Avoid: Buffalo, Double T, any saddle made in Asia or Mexico.

As for gullet size, 6 1/2 - 7 covers semi QH, regular QH, and FQH bars. A FQH bar is going to be at least 7" and made to fit a more mutton withered horse.

My Corriente is a 7" FQH bar Wade tree saddle and it is too wide for my 15.2h 1050lb QH.


----------



## horseluver250

I agree with iridehorses as far as brands to look for, and would also like to at Crates and (older) billy cooks. The older tex tans, crates, and circle ys generally have better quality leather than a lot of the newer ones they are making.


----------



## SouthernTrails

Stay away from: King Series, Royal King, Silver King, Double T, Circle S, Showman and Buffalo.

Basically any New Saddle that does not have the Manufactures Name on it is not worth having.

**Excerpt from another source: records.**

/-- The slots in use that are LOST. -/
def lostSlots (s : State) : Bitmap :=
  BitVec.ofFnLE (fun b => (s.bays.get b).kind.used && (s.store.slots.get b).lost)

/-- STATUS part 0 (R171, R184). -/
def statusGeneral (s : State) : List Byte :=
  u8 s.mode.code ++ u8 (haltCodeByte s.supervision.haltCode)
    ++ bitsByte [s.supervision.storeParity, s.supervision.timerFault] ++ flagByte (!s.timer.running)
    ++ stampBytes s.store.lastClosed ++ bitsByte [decide (s.ports.x.link = .up), decide (s.ports.y.link = .up)]
    ++ bitmapBytes (lostSlots s) ++ allBuses.flatMap (busStatus s)
    ++ flagByte s.supervision.checkBlocked ++ s.supervision.checkCt.cells.flatMap u16 ++ bitmapBytes s.trip.bitmap
    ++ s.bf.cells.flatMap (fun t => u8 t.state.code ++ u16 t.countdown)
    ++ u8 s.records.stack.length ++ u8 s.records.overwrites
    ++ flagByte s.link.alarm.enabled ++ u16 s.link.alarm.interval
    ++ flagByte s.link.topology.enabled ++ u16 s.link.topology.interval

/-- A record in the form of R185. -/
def TripRecord.bytes : TripRecord → List Byte
  | .zoneTrip r =>
    u8 1 ++ stampCounts r.stamp ++ busSetByte r.buses ++ u8 r.release.value ++ bitsByte r.released.cells
      ++ r.phases.cells.flatMap (fun p => u32 p.diff ++ u32 p.restraint ++ u8 p.detector.code)
      ++ (match r.check with
          | none => []
          | some c => c.cells.flatMap (fun p => u32 p.diff ++ u32 p.restraint))
      ++ bitmapBytes r.bitmap
  | .backtrip r =>
    u8 2 ++ stampCounts r.stamp ++ u8 r.bay.val ++ u32 r.current ++ busSetByte r.buses ++ bitmapBytes r.bitmap

/-- The sections whose flag is set. -/
def busFlags (t : Table 4 Bool) : BusSet :=
  BitVec.ofFnLE (fun k => t.get k)

/-- The payload of a TRIP or BACKTRIP notice for the set with this stamp (R179, R185). -/
def tripNotice (stamp : Stamp) (t : TripLogic) : List Byte :=
  busSetByte (busFlags t.tripLatch) ++ busSetByte (busFlags t.backtripLatch) ++ bitmapBytes t.bitmap ++ stampCounts stamp

end Sys2Proof.Machine
end

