-- ==== Sys2Proof/Machine/Zones.lean ====
section
/-! DEFINITION. The zone assembler's work on a set (04_zone_assembly.md, R61 to R74). -/

namespace Sys2Proof.Machine

open Sys2Proof

/-- What the assembler reads: SECTIONS, the bay table and the replica's results (R67). -/
structure ZoneInput where
  sections : SectionCount
  bays : Table 26 BayRecord
  positions : Table 26 SlotPositions

/-- Both sections of a side are in use (R61, R63). -/
def ZoneInput.sideInUse (z : ZoneInput) (k : Side) : Bool :=
  z.sections.inUse k.busA && z.sections.inUse k.busB

/-- A linking feeder of a side (R61). -/
def ZoneInput.links (z : ZoneInput) (k : Side) (b : Slot) : Bool :=
  decide ((z.bays.get b).kind = .feeder k) && (z.positions.get b).closedA && (z.positions.get b).closedB && z.sideInUse k

/-- The two sections of a side are linked (R62). -/
def ZoneInput.linked (z : ZoneInput) (k : Side) : Bool :=
  allSlots.any (z.links k)

/-- The side that a section belongs to (R4). -/
def sideOf (s : Bus) : Side :=
  if s.val < 2 then .one else .two

/-- The name of zone(s): the lowest index among its sections (R62). -/
def ZoneInput.zoneName (z : ZoneInput) (s : Bus) : Bus :=
  if z.linked (sideOf s) then (sideOf s).busA else s

/-- The zone that a feeder is a member of, by its name (R63). -/
def ZoneInput.feederZone (z : ZoneInput) (k : Side) (q : SlotPositions) : Option Bus :=
  if z.sideInUse k then
    if q.closedA then some (z.zoneName k.busA)
    else if q.closedB then some (z.zoneName k.busB)
    else none
  else none

/-- The role of a junction (R64). -/
def ZoneInput.role (z : ZoneInput) (j : Junction) (q : SlotPositions) : Role :=
  if (z.sections.inUse j.first && z.sections.inUse j.second) = false then .outOfUse
  else if q.excluded then .excluded
  else if z.zoneName j.first = z.zoneName j.second then .internal
  else .member

/-- The entry of a slot in the member list of zone g, if it is a member (R63, R64). -/
def ZoneInput.memberOf (z : ZoneInput) (g : Bus) (b : Slot) : Option Member :=
  match (z.bays.get b).kind with
  | .unused => none
  | .feeder k => if z.feederZone k (z.positions.get b) = some g then some ⟨b, false⟩ else none
  | .junction j c =>
    match z.role j (z.positions.get b) with
    | .member =>
      if z.zoneName (j.ct c) = g then some ⟨b, true⟩
      else if z.zoneName (j.far c) = g then some ⟨b, false⟩
      else none
    | .internal => none
    | .excluded => none
    | .outOfUse => none

/-- The member list of zone g, in ascending order of slot (R65). -/
def ZoneInput.members (z : ZoneInput) (g : Bus) : List Member :=
  allSlots.filterMap (z.memberOf g)

/-- The check zone member list: every FEEDER (R66). -/
def ZoneInput.checkMembers (z : ZoneInput) : List Member :=
  allSlots.filterMap (fun b => if (z.bays.get b).kind.isFeeder then some ⟨b, false⟩ else none)

/-- The section set of zone g (R62). -/
def ZoneInput.buses (z : ZoneInput) (g : Bus) : BusSet :=
  BitVec.ofFnLE (fun s => z.sections.inUse s && decide (z.zoneName s = g))

/-- The zone of a set that holds a section. -/
def Topology.zoneOf (t : Topology) (s : Bus) : Option Zone :=
  t.zones.find? (fun z => z.buses.getLsbD s.val)

/-- The change mark of a section in use (R68). -/
def ZoneInput.marked (z : ZoneInput) (before : Option Topology) (s : Bus) : Bool :=
  match before with
  | none => true
  | some t =>
    match t.zoneOf s with
    | none => true
    | some old => decide (z.buses (z.zoneName s) ≠ old.buses) || decide (z.members (z.zoneName s) ≠ old.members)

/-- The change mark of any section; one not in use carries none (R68). -/
def ZoneInput.mark (z : ZoneInput) (before : Option Topology) (s : Bus) : Bool :=
  z.sections.inUse s && z.marked before s

/-- A zone is changed when one of its sections is marked (R68). -/
def ZoneInput.zone (z : ZoneInput) (before : Option Topology) (g : Bus) : Zone where
  name := g
  buses := z.buses g
  members := z.members g
  changed := allBuses.any (fun s => (z.buses g).getLsbD s.val && z.mark before s)

/-- The zones in ascending order of name (R62). -/
def ZoneInput.zones (z : ZoneInput) (before : Option Topology) : List Zone :=
  (allBuses.filter (fun g => z.sections.inUse g && decide (z.zoneName g = g))).map (z.zone before)

/-- Whether a slot has its breaker in the trip scope of a section in use (R71). -/
def ZoneInput.inScope (z : ZoneInput) (s : Bus) (b : Slot) : Bool :=
  z.sections.inUse s &&
    match (z.bays.get b).kind with
    | .unused => false
    | .feeder k =>
      (decide (s = k.busA) && (z.positions.get b).closedA) || (decide (s = k.busB) && (z.positions.get b).closedB)
    | .junction j _ => decide (s = j.first) || decide (s = j.second)

/-- The trip scope of a section (R71). -/
def ZoneInput.scope (z : ZoneInput) (s : Bus) : Bitmap :=
  BitVec.ofFnLE (z.inScope s)

/-- The connected sections of a bay (R72). -/
def ZoneInput.connectedTo (z : ZoneInput) (b : Slot) : BusSet :=
  match (z.bays.get b).kind with
  | .unused => 0
  | .feeder k =>
    BitVec.ofFnLE (fun s => z.sections.inUse s &&
      ((decide (s = k.busA) && (z.positions.get b).closedA) || (decide (s = k.busB) && (z.positions.get b).closedB)))
  | .junction j _ => BitVec.ofFnLE (fun s => z.sections.inUse s && (decide (s = j.first) || decide (s = j.second)))

/-- The role of a slot, for JUNCTION slots (R64, R73). -/
def ZoneInput.roleOf (z : ZoneInput) (b : Slot) : Option Role :=
  match (z.bays.get b).kind with
  | .unused => none
  | .feeder _ => none
  | .junction j _ => some (z.role j (z.positions.get b))

/-- The assembler's results for a set (R67). -/
def ZoneInput.derive (z : ZoneInput) (before : Option Topology) (stamp : Stamp) : Topology where
  stamp := stamp
  sections := z.sections
  zones := z.zones before
  marks := Table.build (z.mark before)
  checkMembers := z.checkMembers
  checkChanged :=
    match before with
    | none => true
    | some t => decide (z.checkMembers ≠ t.checkMembers)
  scopes := Table.build z.scope
  connected := Table.build z.connectedTo
  roles := Table.build z.roleOf

/-- Whether the zone of the set before with the same section set had another member list (R74). -/
def Topology.listDiffers (before : Topology) (z : Zone) : Bool :=
  match before.zones.find? (fun o => decide (o.buses = z.buses)) with
  | none => false
  | some o => decide (o.members ≠ z.members)

/-- The TOPOLOGY notice cause of a set (R74). -/
def topologyCause (before : Option Topology) (now : Topology) : Bool :=
  match before with
  | none => true
  | some t =>
    decide (t.zones.map Zone.buses ≠ now.zones.map Zone.buses)
      || now.zones.any t.listDiffers
      || decide (t.checkMembers ≠ now.checkMembers)

/-- What the assembler reads in a state. -/
def State.zoneInput (s : State) : ZoneInput where
  sections := s.yard.sections
  bays := s.bays
  positions := s.replica.slots

/-- The assembler's results for the set with a stamp, from the state its positions are derived in (R67). -/
def newTopology (stamp : Stamp) (s : State) : Topology :=
  s.zoneInput.derive s.topology stamp

/-- Stage 2 of a set's evaluation: the zones and memberships of the set, and the TOPOLOGY notice cause (R67, R74). -/
def assembleZones (stamp : Stamp) (s : State) : State :=
  let t : State := { s with topology := some (newTopology stamp s) }
  if topologyCause s.topology (newTopology stamp s) then causeTopology t else t

end Sys2Proof.Machine
end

Now, some older saddles from the 70's and 80's may not have a name on it and that is not always bad, there are some great no name brands that old.


.


----------



## SouthernTrails

iridehorses said:


> Actually it would be easier to say which brands to look for rather then avoid since there are so many off brands and "made for " saddles out there. What I would look for are, TexTan (Herford), Circle Y, Long Horn, an older Simco, Dakota, Rocking R, Billy Cook (the better ones are made in OK not TX), American Saddlery - I'm sure others will add more names to look for.
> 
> Avoid: Buffalo, Double T, any saddle made in Asia or Mexico.
> 
> As for gullet size, 6 1/2 - 7 covers semi QH, regular QH, and FQH bars. A FQH bar is going to be at least 7" and made to fit a more mutton withered horse.
> 
> My Corriente is a 7" FQH bar Wade tree saddle and it is too wide for my 15.2h 1050lb QH.

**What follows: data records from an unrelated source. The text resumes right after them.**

-- ==== Sys2Proof/Machine/Structure.lean ====
section
/-! DEFINITION. The requests that describe the yard and its streams, and the setting banks
(01_switchyard_description_and_setting_banks.md, 02_bay_streams_and_sample_alignment.md): STREAM-SET to BANK-APPLY, RESPONSE-SET,
RESPONSE-GET. -/

namespace Sys2Proof.Machine

open Sys2Proof

/-! ### Stream table (R23 to R25) -/

/-- The operands of STREAM-SET. -/
structure StreamOperands where
  index : Fin 26
  identifier : BitVec 32
  slot : Slot
  admitted : Admit
  enabled : Bool
deriving DecidableEq, Repr

/-- The operands of STREAM-SET, if every one is in its range (R23). -/
def readStream (index : Byte) (identifier : Nat) (slot admitted enabled : Byte) : Option StreamOperands :=
  match readSlot index, readSlot slot, readAdmit admitted, readFlag enabled with
  | some i, some b, some a, some e => if identifier = 0 then none else some ⟨i, BitVec.ofNat 32 identifier, b, a, e⟩
  | _, _, _, _ => none

/-- Whether a non-empty entry holds the identifier or names the slot of the operands (R23). -/
def StreamOperands.clashes (o : StreamOperands) : Option StreamEntry → Bool
  | none => false
  | some e => decide (e.identifier = o.identifier) || decide (e.slot = o.slot)

/-- Whether an entry at another index clashes (R23). -/
def StreamOperands.duplicates (o : StreamOperands) (streams : Table 26 (Option StreamEntry)) : Bool :=
  (List.finRange 26).any (fun j => decide (j ≠ o.index) && o.clashes (streams.get j))

/-- The entry written: the counters are kept where identifier and slot are those held (R23). -/
def StreamOperands.entry (o : StreamOperands) (old : Option StreamEntry) : StreamEntry where
  identifier := o.identifier
  slot := o.slot
  admitted := o.admitted
  enabled := o.enabled
  counters :=
    match old with
    | none => StreamCounters.zero
    | some e => if e.identifier = o.identifier ∧ e.slot = o.slot then e.counters else StreamCounters.zero

/-- The rule of STREAM-SET (R23). -/
def ruleStreamSet (payload : List Byte) (s : State) : Service :=
  match payload with
  | [index, i3, i2, i1, i0, slot, admitted, enabled] =>
    if s.mode = .run then .refuse .wrongMode []
    else
      match readStream index (natOfBytes [i3, i2, i1, i0]) slot admitted enabled with
      | none => .refuse .outOfRange []
      | some o =>
        if o.duplicates s.streams then .refuse .duplicate []
        else .done { s with streams := s.streams.set o.index (some (o.entry (s.streams.get o.index))) } []
  | _ => .refuse .badLength []

/-- STREAM_SET (R23). -/
def execStreamSet (tag : Byte) (payload : List Byte) (s : State) : Host.Outcome State Fault Refusal :=
  .next (serve ⟨0x10, tag, payload⟩ ruleStreamSet s)

/-- The rule of STREAM-DROP (R24). -/
def ruleStreamDrop (payload : List Byte) (s : State) : Service :=
  match payload with
  | [index] =>
    if s.mode = .run then .refuse .wrongMode []
    else
      match readSlot index with
      | none => .refuse .outOfRange []
      | some i => .done { s with streams := s.streams.set i none } []
  | _ => .refuse .badLength []

/-- STREAM_DROP (R24). -/
def execStreamDrop (tag : Byte) (payload : List Byte) (s : State) : Host.Outcome State Fault Refusal :=
  .next (serve ⟨0x11, tag, payload⟩ ruleStreamDrop s)

/-- STREAM_LIST (R25). -/
def execStreamList (tag : Byte) (payload : List Byte) (s : State) : Host.Outcome State Fault Refusal :=
  .next (serve ⟨0x12, tag, payload⟩ (fun _ s => .done s (s.streams.cells.flatMap streamFields)) s)

/-! ### Bay table (R6 to R8) -/

/-- A bay slot's record is replaced by one that differs: its dynamic state returns to its hard-reset values and its condition
entries are removed (R7). -/
def replaceRecord (b : Slot) (r : BayRecord) (s : State) : State :=
  { s with
    bays := s.bays.set b r
    store := { s.store with slots := s.store.slots.set b BayStore.reset }
    replica := { s.replica with slots := s.replica.slots.set b SlotPositions.reset }
    bf := s.bf.set b BfTimer.reset
    supervision :=
      { s.supervision with conditions := s.supervision.conditions.filter (fun e => decide (e.scope ≠ .bay b)) } }

/-- The rule of BAY-SET (R6, R7). -/
def ruleBaySet (payload : List Byte) (s : State) : Service :=
  match payload with
  | [slot, kind, side, junction, ct, polarity, r1, r0] =>
    if s.mode = .run then .refuse .wrongMode []
    else
      match readSlot slot, readRecord kind side junction ct polarity r1 r0 with
      | some b, some r => if s.bays.get b = r then .done s [] else .done (replaceRecord b r s) []
      | _, _ => .refuse .outOfRange []
  | _ => .refuse .badLength []

/-- BAY_SET (R6, R7). -/
def execBaySet (tag : Byte) (payload : List Byte) (s : State) : Host.Outcome State Fault Refusal :=
  .next (serve ⟨0x14, tag, payload⟩ ruleBaySet s)

/-- The rule of BAY-GET (R8). -/
def ruleBayGet (payload : List Byte) (s : State) : Service :=
  match payload with
  | [slot] =>
    match readSlot slot with
    | none => .refuse .outOfRange []
    | some b => .done s (recordFields b (s.bays.get b))
  | _ => .refuse .badLength []

/-- BAY_GET (R8). -/
def execBayGet (tag : Byte) (payload : List Byte) (s : State) : Host.Outcome State Fault Refusal :=
  .next (serve ⟨0x15, tag, payload⟩ ruleBayGet s)

/-! ### Yard settings (R2, R3) -/

/-- The three values of YARD-SET, if each is among the values of R1. -/
def readYard (sections frequency delay : Byte) : Option Yard :=
  match readSections sections, readFrequency frequency with
  | some n, some f => if 1 ≤ delay.toNat ∧ delay.toNat ≤ 4 then some ⟨n, f, delay.toNat⟩ else none
  | _, _ => none

/-- Whether a section is 2 or 3. -/
def outerBus (k : Bus) : Bool :=
  decide (2 ≤ k.val)

/-- Whether a scope is section 2 or section 3. -/
def outerScope : Scope → Bool
  | .bus k => outerBus k
  | .bay _ => false
  | .check => false
  | .port _ => false

/-- The per-section state of sections 2 and 3 returns to its hard-reset values and their condition entries are removed
(R2, R157). -/
def resetOuter (s : State) : State :=
  { s with
    evaluator :=
      { s.evaluator with
        operate := Table.build (fun k => if outerBus k then Table.fill 3 0 else s.evaluator.operate.get k) }
    detectors :=
      { s.detectors with
        zones := Table.build (fun k => if outerBus k then Table.fill 3 Detector.reset else s.detectors.zones.get k) }
    supervision :=
      { s.supervision with
        ctCounts := Table.build (fun k => if outerBus k then Table.fill 3 0 else s.supervision.ctCounts.get k)
        conditions := s.supervision.conditions.filter (fun e => !outerScope e.scope) } }

/-- The yard settings are written and each one that changed takes its consequence (R2). The frequency restart, with the notices
made at its instant, is taken before the consequence of SECTIONS: R2 puts it first only against ALIGN_DELAY (DESIGN CHOICE, log 21;
unsafe). -/
def writeYard (y : Yard) (s : State) : State :=
  let s1 : State := { s with yard := y }
  let s2 := if s.yard.frequency = y.frequency then s1 else frequencyRestart s1
  if s.yard.sections = y.sections then s2 else resetOuter s2

/-- The rule of YARD-SET (R2). -/
def ruleYardSet (payload : List Byte) (s : State) : Service :=
  match payload with
  | [sections, frequency, delay] =>
    if s.mode = .run then .refuse .wrongMode []
    else
      match readYard sections frequency delay with
      | none => .refuse .outOfRange []
      | some y => .done (writeYard y s) []
  | _ => .refuse .badLength []

/-- YARD_SET (R2). -/
def execYardSet (tag : Byte) (payload : List Byte) (s : State) : Host.Outcome State Fault Refusal :=
  .next (serve ⟨0x16, tag, payload⟩ ruleYardSet s)

/-- The three bytes of YARD-GET (R3, R184). -/
def Yard.bytes (y : Yard) : List Byte :=
  u8 y.sections.number ++ u8 y.frequency.number ++ u8 y.alignDelay

/-- YARD_GET (R3). -/
def execYardGet (tag : Byte) (payload : List Byte) (s : State) : Host.Outcome State Fault Refusal :=
  .next (serve ⟨0x17, tag, payload⟩ (fun _ s => .done s s.yard.bytes) s)

/-! ### Setting banks (R13 to R16) -/

/-- The rule of BANK-WRITE (R13). -/
def ruleBankWrite (payload : List Byte) (s : State) : Service :=
  match payload with
  | [item, index, v3, v2, v1, v0] =>
    match readItem item index with
    | none => .refuse .outOfRange []
    | some i =>
      if i.admits (natOfBytes [v3, v2, v1, v0]) then
        .done { s with edit := s.edit.write i (natOfBytes [v3, v2, v1, v0]) } []
      else .refuse .outOfRange []
  | _ => .refuse .badLength []

/-- BANK_WRITE (R13). -/
def execBankWrite (tag : Byte) (payload : List Byte) (s : State) : Host.Outcome State Fault Refusal :=
  .next (serve ⟨0x20, tag, payload⟩ ruleBankWrite s)

/-- The bank that a selector byte names (R184). -/
def selectBank (s : State) (bank : Byte) : Option Bank :=
  if bank.toNat = 0 then some s.active else if bank.toNat = 1 then some s.edit else none

/-- The rule of BANK-READ (R14). -/
def ruleBankRead (payload : List Byte) (s : State) : Service :=
  match payload with
  | [bank, item, index] =>
    match selectBank s bank, readItem item index with
    | some b, some i => .done s (u32 (b.item i))
    | _, _ => .refuse .outOfRange []
  | _ => .refuse .badLength []

/-- BANK_READ (R14). -/
def execBankRead (tag : Byte) (payload : List Byte) (s : State) : Host.Outcome State Fault Refusal :=
  .next (serve ⟨0x21, tag, payload⟩ ruleBankRead s)

/-- The rule of BANK-APPLY: at once outside RUN, in flight in RUN (R15, R16). -/
def ruleBankApply (_payload : List Byte) (s : State) : Service :=
  match s.edit.failedRelation with
  | some n => .refuse .inconsistent (u8 n ++ u8 noSlot)
  | none => if s.mode = .run then .hold .bankApply else .done (copyBank s) []

/-- BANK_APPLY (R15, R16). -/
def execBankApply (tag : Byte) (payload : List Byte) (s : State) : Host.Outcome State Fault Refusal :=
  .next (serve ⟨0x22, tag, payload⟩ ruleBankApply s)

end Sys2Proof.Machine
end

How much do you want for that Corriente?, it would make someone a nice Saddle.



.


----------



## Fowl Play

SouthernTrailsGA said:


> Stay away from: King Series, Royal King, Silver King, Double T, Circle S, Showman and Buffalo.
> 
> Basically any New Saddle that does not have the Manufactures Name on it is not worth having.
> 
> Now, some older saddles from the 70's and 80's may not have a name on it and that is not always bad, there are some great no name brands that old.
> 
> 
> .


The one she has now is a no-name from the early 70's. I had it looked at by a saddle maker here. He looked all over for a name but couldn't find one. He said it's a shame because they don't make them like this anymore. We'll never get rid of it because it was given to my aunt by my grandpa and it's the last piece of horsemanship stuff left from my grandpa. 

What about synthetic or cordura saddles. My husband has it in his head that she would be better off with one of those. I'm partial to the leather, but figured I'd ask anyway. I imagine the life expectancy isn't as good. 

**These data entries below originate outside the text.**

-- ==== Sys2Proof/Certificates/Slice0/Obligations.lean ====
section
/-! DEFINITION. The statements for the provers. -/

open Sys2Proof Sys2Proof.Machine

/-! ### The machine as a whole -/

/-- A step takes the command at the front of the queue, and an empty queue leaves the device as it is (log 1). -/
def Obligations.StepTakesFrontCommand : Prop :=
  ∀ (c : Instr) (rest : List Instr) (s : State),
    step { s with pending := c :: rest } = exec c { s with pending := rest } ∧
      step { s with pending := [] } = .next { s with pending := [] }

/-- Every command, in every state, answers a next state: a failed integrity check leads to HALTED, which is a state (R153), and a
request that the manual refuses is answered with its status (R169). That a row given while the condition of its event does not hold
answers next as well is the model's choice (log 2). The queue `pending`, which every command leaves as it was, is the model's own
(log 1), and so is that a hard reset leaves it (log 17). -/
def Obligations.EveryCommandAnswersNext : Prop :=
  ∀ (c : Instr) (s : State), ∃ t, exec c s = .next t ∧ t.pending = s.pending

/-- What a hard reset leaves in every block (R1, R5, R12, R20, R43, R59, R76, R92, R117, R130, R137, R145, R153, R156, R165, R178). The
straps are operands of the row (log 10), and the waiting commands are the model's own (log 17). Not stated are what the replica shows
as zoning positions, exclusion, reception and causes before its first set (log 11) and the SYNC line. -/
def Obligations.HardResetLeavesResetValues : Prop :=
  ∀ (r1 r0 : Bool) (s : State), ∃ t, exec (.hardReset r1 r0) s = .next t ∧
    t.mode = .setup ∧ t.lines.healthy = true ∧ (∀ k, t.lines.trip.get k = false) ∧
    t.rate.toNat = 2 * r1.toNat + r0.toNat ∧
    t.timer.running = true ∧ t.timer.count = 0 ∧ t.timer.second = 0 ∧ t.timer.period = 20000 ∧
    t.yard = ⟨.two, .hz50, 2⟩ ∧ (∀ b, t.bays.get b = ⟨.unused, .plus, 16384⟩) ∧
    (∀ i : BankItem, t.active.item i = i.resetValue ∧ t.edit.item i = i.resetValue) ∧
    (∀ p, t.ports.get p =
      { link := .down, silence := 24, valid := 0, badCrc := 0, badFormat := 0, unknownId := 0, wrongPort := 0, invalid := 0,
        fibre := none, waiting := none }) ∧
    (∀ i, t.streams.get i = none) ∧
    t.store.c0 = 0 ∧ t.store.lastClosed = none ∧ (∀ i b, (t.store.cells.get i).get b = none) ∧
    (∀ b, (t.store.slots.get b).gap = 0 ∧ (t.store.slots.get b).recovery = 0 ∧ (t.store.slots.get b).lost = false ∧
      (t.store.slots.get b).bfStart = false ∧ (t.store.slots.get b).sinceSub = 24 ∧
      ∀ i, ((t.store.slots.get b).ring.get i).mark = .zero ∧ ((t.store.slots.get b).ring.get i).mismatch = false ∧
        ∀ p, ((t.store.slots.get b).ring.get i).currents.get p = 0) ∧
    t.published = none ∧ t.replica.stamp = none ∧
    (∀ b, (t.replica.slots.get b).isoA = .noData ∧ (t.replica.slots.get b).isoB = .noData ∧
      (t.replica.slots.get b).breaker = .noData ∧ (t.replica.slots.get b).forcedA = .none ∧
      (t.replica.slots.get b).forcedB = .none ∧ (t.replica.slots.get b).travelA = 0 ∧ (t.replica.slots.get b).travelB = 0 ∧
      (t.replica.slots.get b).invalidA = 0 ∧ (t.replica.slots.get b).invalidB = 0 ∧
      (t.replica.slots.get b).openSettle = 0 ∧ (t.replica.slots.get b).invalidBreaker = 0) ∧
    t.topology = none ∧ t.evaluator.results = none ∧
    (∀ p, t.evaluator.checkOperate.get p = 0 ∧ t.detectors.check.get p = ⟨.quiet, 0⟩ ∧ t.supervision.checkCt.get p = 0 ∧
      ∀ k, (t.evaluator.operate.get k).get p = 0 ∧ (t.detectors.zones.get k).get p = ⟨.quiet, 0⟩ ∧
        (t.supervision.ctCounts.get k).get p = 0) ∧
    t.supervision.conditions = [] ∧
    t.supervision.responses.cells =
      [⟨.blockZone, false⟩, ⟨.none, false⟩, ⟨.blockZone, true⟩, ⟨.alarm, false⟩, ⟨.alarm, false⟩, ⟨.alarm, false⟩, ⟨.alarm, false⟩,
        ⟨.alarm, false⟩, ⟨.alarm, false⟩] ∧
    (∀ k, t.supervision.hostBlocks.get k = false ∧ t.supervision.blockFlags.get k = false) ∧
    t.supervision.checkBlocked = false ∧ t.supervision.haltCode = none ∧ t.supervision.storeParity = false ∧
    t.supervision.timerFault = false ∧
    (∀ k, t.trip.tripLatch.get k = false ∧ t.trip.backtripLatch.get k = false ∧ t.trip.captured.get k = 0) ∧ t.trip.bitmap = 0 ∧
    (∀ b, t.bf.get b = ⟨.idle, 0, 0, 0⟩) ∧ t.records.stack = [] ∧ t.records.overwrites = 0 ∧
    t.link =
      { framer := .hunt, requests := [], flight := none, replies := [], line := none, crcErrors := 0, framing := 0, overrun := 0,
        slots := ⟨none, none, none, none, none⟩, alarm := ⟨true, 24, none, false⟩, topology := ⟨false, 120, none, false⟩ }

On a side note, the saddle maker I mentioned above has some really inexpensive factory saddles at his shop and I am considering going back in there to look. I kind of want the brands to avoid when I go in there because I'll know if they're a good deal or not. He said for her he could get her a saddle (new) for $250 which is a bit fishy to me. He's an 80+ year old man, and has been around for a long time, and comes highly recommended for repairs and custom saddles, but I can't help but wonder if the factory saddles he carries are crappy brands or not. Of course I can't remember any of the brand names...Circle J maybe?


----------



## SouthernTrails

Fowl Play,

Cordura or Synthetic Saddles that you may find in his shop that are good Names:

Abetta
Bighorn
Fabtron

Those are the only ones that someone usually stocks in a Store that would be good.

There might be another brand or two of Private American Made that are out there, but not too many people make Synthetics.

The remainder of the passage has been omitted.